======== DATA SECTION

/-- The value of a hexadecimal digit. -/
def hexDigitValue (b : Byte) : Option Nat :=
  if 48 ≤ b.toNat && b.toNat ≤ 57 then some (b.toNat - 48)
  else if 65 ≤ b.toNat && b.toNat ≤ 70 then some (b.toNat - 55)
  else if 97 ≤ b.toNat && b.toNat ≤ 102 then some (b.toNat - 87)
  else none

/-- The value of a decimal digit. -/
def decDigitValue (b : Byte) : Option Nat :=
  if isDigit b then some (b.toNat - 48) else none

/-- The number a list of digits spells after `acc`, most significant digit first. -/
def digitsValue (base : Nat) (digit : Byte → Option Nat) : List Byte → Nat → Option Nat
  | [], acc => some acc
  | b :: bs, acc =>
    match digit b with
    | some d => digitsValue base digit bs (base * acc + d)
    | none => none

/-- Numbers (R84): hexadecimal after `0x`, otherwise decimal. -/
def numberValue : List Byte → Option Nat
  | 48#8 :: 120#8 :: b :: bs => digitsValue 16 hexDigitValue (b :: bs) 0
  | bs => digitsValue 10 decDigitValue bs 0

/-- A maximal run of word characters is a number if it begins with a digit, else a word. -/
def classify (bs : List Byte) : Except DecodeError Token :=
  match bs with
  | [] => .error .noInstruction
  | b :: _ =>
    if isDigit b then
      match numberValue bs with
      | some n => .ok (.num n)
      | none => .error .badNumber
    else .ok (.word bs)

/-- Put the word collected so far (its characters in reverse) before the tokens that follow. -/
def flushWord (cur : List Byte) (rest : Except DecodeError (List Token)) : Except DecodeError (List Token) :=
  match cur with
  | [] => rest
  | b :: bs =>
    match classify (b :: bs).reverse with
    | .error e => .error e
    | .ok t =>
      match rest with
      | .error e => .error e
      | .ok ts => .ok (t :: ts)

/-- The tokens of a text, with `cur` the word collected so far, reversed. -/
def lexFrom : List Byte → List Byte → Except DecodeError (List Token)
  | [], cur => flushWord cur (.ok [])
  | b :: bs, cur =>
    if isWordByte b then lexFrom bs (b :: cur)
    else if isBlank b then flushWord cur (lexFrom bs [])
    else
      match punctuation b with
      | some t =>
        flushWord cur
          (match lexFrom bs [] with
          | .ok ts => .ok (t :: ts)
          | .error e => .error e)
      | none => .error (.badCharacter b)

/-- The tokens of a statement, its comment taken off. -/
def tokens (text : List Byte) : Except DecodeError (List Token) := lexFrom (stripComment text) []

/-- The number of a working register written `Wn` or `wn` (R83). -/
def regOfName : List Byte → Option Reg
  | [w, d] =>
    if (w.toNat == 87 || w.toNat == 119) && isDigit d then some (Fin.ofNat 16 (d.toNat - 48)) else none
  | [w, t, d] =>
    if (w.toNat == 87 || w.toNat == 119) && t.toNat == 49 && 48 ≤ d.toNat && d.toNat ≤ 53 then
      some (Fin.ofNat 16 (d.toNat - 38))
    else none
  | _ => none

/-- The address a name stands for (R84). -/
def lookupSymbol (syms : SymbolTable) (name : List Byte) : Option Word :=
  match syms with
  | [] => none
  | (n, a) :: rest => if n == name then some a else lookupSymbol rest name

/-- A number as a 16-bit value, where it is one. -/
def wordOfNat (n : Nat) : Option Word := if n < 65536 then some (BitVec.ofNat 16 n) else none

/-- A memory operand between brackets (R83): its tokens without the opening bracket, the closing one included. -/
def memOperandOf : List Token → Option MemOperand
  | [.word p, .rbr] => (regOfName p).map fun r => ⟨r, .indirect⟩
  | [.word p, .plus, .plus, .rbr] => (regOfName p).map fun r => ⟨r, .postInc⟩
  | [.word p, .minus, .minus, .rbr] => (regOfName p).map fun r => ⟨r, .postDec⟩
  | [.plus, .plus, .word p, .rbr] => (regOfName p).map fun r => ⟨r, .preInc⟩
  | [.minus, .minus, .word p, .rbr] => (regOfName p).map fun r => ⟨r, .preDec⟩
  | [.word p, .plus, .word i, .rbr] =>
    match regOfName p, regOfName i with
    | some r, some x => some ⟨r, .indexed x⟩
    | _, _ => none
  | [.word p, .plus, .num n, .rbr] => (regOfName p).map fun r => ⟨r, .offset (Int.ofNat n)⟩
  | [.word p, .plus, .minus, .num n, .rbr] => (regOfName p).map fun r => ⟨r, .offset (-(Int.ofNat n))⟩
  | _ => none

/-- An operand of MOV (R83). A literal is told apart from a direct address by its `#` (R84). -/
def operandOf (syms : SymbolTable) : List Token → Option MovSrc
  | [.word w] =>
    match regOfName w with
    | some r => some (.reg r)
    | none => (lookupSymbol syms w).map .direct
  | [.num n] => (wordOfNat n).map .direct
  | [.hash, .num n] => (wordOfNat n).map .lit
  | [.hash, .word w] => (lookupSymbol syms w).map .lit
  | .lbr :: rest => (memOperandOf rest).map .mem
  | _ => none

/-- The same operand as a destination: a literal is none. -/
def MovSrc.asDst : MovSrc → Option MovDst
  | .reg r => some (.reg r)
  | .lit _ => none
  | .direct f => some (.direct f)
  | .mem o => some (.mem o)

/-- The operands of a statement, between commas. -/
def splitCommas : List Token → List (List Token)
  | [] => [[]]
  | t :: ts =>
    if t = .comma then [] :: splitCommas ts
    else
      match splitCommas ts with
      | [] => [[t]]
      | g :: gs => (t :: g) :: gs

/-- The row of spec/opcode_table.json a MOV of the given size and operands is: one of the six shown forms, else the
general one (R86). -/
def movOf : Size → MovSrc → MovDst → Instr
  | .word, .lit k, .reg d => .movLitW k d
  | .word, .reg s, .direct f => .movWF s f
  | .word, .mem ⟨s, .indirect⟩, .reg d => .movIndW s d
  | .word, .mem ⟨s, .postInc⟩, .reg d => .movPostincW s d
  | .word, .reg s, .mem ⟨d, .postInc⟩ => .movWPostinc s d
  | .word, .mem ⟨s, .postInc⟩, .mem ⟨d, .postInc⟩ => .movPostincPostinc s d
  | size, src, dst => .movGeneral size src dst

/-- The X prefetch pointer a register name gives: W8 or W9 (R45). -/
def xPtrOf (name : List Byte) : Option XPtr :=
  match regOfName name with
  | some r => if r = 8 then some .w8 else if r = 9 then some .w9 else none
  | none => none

================
======== DATA SECTION

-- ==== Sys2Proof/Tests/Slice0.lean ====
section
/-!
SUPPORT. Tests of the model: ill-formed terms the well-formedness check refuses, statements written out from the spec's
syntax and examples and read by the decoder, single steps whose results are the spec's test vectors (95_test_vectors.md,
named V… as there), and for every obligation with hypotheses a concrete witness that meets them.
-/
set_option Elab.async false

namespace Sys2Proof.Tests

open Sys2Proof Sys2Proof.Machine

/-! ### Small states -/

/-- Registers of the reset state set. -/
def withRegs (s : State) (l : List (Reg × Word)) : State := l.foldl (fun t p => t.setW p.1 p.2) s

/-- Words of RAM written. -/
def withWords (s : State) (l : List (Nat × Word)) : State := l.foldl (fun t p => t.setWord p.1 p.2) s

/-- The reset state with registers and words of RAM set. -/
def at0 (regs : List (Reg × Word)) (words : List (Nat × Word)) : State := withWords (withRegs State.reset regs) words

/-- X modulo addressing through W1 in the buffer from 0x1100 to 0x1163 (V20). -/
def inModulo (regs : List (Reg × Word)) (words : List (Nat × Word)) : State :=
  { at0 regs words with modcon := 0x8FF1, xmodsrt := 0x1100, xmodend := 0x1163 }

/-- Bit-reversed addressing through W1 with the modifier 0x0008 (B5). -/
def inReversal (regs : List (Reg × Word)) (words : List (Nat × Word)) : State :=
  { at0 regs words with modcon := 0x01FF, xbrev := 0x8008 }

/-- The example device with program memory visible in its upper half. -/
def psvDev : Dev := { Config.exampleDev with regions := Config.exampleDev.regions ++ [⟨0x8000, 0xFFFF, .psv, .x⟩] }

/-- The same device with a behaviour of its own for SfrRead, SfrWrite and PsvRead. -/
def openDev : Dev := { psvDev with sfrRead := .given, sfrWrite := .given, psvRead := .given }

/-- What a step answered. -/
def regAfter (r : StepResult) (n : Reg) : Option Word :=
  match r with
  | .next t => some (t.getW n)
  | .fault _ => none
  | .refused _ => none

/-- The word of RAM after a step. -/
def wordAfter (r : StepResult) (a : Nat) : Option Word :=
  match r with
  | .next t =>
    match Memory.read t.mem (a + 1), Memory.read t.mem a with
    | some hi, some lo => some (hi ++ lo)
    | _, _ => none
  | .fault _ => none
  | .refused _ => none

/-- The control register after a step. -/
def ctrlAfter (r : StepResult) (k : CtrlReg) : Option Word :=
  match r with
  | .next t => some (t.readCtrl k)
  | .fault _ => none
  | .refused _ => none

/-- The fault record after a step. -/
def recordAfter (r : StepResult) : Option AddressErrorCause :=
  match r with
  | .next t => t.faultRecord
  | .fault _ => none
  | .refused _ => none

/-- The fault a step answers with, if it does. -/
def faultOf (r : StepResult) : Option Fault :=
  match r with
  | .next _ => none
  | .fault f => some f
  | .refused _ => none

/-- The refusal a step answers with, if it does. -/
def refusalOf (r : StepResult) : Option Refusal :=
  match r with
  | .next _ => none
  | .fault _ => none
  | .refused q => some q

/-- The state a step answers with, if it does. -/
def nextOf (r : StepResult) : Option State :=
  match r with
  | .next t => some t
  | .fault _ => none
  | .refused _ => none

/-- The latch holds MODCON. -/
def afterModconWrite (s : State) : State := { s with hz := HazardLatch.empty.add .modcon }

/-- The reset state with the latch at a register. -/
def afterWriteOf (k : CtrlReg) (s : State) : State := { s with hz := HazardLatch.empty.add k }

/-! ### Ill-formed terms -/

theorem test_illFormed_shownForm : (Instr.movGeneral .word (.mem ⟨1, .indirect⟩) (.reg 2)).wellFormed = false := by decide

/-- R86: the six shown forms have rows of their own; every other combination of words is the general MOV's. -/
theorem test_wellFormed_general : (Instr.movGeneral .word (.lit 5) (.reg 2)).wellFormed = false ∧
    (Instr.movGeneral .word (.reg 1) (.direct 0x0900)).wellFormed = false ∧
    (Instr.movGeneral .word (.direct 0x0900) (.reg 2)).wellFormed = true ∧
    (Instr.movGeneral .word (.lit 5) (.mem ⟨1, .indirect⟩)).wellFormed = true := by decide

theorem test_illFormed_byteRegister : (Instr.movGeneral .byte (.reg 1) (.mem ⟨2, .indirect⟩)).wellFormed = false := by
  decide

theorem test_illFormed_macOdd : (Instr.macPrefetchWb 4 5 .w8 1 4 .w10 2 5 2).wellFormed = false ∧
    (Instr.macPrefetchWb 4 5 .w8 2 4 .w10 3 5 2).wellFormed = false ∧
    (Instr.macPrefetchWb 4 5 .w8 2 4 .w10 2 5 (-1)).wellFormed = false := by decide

================
======== DATA SECTION

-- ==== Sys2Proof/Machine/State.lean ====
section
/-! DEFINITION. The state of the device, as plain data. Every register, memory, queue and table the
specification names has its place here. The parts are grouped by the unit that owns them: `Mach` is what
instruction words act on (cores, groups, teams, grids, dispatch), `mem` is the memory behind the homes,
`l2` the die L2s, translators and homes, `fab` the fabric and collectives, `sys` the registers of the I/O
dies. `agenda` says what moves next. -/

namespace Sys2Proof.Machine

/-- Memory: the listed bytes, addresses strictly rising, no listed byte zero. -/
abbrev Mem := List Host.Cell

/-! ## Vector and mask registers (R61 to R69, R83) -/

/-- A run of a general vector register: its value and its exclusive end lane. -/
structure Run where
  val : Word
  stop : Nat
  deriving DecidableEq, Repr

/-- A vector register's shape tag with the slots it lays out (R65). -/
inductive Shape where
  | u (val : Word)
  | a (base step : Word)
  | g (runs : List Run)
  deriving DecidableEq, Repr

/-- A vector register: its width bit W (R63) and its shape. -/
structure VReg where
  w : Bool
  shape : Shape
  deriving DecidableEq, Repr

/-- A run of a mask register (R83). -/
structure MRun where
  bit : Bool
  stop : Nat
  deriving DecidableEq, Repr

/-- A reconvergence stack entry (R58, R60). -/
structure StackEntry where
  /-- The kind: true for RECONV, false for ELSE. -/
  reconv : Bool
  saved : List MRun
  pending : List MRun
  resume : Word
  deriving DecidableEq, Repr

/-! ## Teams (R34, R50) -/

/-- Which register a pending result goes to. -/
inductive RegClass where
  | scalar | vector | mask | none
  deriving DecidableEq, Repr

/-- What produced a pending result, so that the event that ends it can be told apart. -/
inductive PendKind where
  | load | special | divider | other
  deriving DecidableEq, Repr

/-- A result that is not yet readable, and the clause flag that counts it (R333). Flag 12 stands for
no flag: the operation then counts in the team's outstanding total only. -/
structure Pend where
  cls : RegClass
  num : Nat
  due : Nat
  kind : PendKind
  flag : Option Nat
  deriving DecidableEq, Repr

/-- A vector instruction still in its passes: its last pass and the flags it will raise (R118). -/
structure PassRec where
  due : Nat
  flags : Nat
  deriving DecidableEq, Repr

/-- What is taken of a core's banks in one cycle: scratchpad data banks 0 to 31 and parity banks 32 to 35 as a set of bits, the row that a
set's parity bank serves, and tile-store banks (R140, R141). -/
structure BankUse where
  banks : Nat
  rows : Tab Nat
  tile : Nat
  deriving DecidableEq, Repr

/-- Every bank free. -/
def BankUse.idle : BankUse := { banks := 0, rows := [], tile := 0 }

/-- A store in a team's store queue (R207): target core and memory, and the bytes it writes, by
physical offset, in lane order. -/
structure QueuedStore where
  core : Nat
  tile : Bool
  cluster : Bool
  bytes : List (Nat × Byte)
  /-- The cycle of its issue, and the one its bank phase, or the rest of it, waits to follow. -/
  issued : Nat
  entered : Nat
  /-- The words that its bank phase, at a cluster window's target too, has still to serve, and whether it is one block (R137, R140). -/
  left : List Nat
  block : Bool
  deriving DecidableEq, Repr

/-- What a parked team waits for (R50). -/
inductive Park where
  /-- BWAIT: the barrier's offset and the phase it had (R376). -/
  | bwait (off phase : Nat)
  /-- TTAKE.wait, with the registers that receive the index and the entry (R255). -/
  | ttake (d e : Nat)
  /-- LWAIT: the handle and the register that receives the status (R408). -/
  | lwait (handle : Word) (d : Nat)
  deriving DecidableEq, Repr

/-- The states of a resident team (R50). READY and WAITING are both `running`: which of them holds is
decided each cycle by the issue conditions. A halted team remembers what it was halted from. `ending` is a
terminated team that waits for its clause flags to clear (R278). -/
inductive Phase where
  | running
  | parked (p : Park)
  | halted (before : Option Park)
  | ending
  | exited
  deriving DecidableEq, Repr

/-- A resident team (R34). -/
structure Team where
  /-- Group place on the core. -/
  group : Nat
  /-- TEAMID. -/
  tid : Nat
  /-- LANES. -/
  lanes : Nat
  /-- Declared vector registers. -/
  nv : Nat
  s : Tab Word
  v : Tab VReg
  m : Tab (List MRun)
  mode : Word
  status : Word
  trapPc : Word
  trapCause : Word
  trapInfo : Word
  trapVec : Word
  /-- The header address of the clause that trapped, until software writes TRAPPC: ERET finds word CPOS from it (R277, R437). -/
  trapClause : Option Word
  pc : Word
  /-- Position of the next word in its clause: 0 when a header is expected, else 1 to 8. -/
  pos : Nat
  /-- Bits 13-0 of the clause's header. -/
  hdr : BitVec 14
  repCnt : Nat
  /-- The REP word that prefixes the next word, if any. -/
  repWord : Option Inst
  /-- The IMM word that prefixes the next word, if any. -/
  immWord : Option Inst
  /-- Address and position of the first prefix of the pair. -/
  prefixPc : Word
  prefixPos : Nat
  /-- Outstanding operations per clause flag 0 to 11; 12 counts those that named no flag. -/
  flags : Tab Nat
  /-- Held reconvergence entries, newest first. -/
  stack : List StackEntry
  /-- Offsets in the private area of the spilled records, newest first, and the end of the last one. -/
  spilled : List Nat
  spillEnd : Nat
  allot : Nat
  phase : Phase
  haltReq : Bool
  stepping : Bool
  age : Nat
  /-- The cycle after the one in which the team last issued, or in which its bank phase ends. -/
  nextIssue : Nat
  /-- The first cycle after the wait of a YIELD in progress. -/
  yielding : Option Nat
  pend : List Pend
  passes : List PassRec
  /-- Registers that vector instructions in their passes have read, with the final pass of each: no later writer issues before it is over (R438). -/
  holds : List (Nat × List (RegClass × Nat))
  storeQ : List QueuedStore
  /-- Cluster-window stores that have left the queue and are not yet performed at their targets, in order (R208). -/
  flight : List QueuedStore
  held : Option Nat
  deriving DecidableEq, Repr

================

__WORK ORDER__:
Out of the data above, give again only the lines starting at the one holding "The refusal a" and ending at the one holding "def nextOf (r", unchanged.

__RESULT OF THIS EXERCISE__:
/-- The refusal a step answers with, if it does. -/
def refusalOf (r : StepResult) : Option Refusal :=
  match r with
  | .next _ => none
  | .fault _ => none
  | .refused q => some q

/-- The state a step answers with, if it does. -/
def nextOf (r : StepResult) : Option State :=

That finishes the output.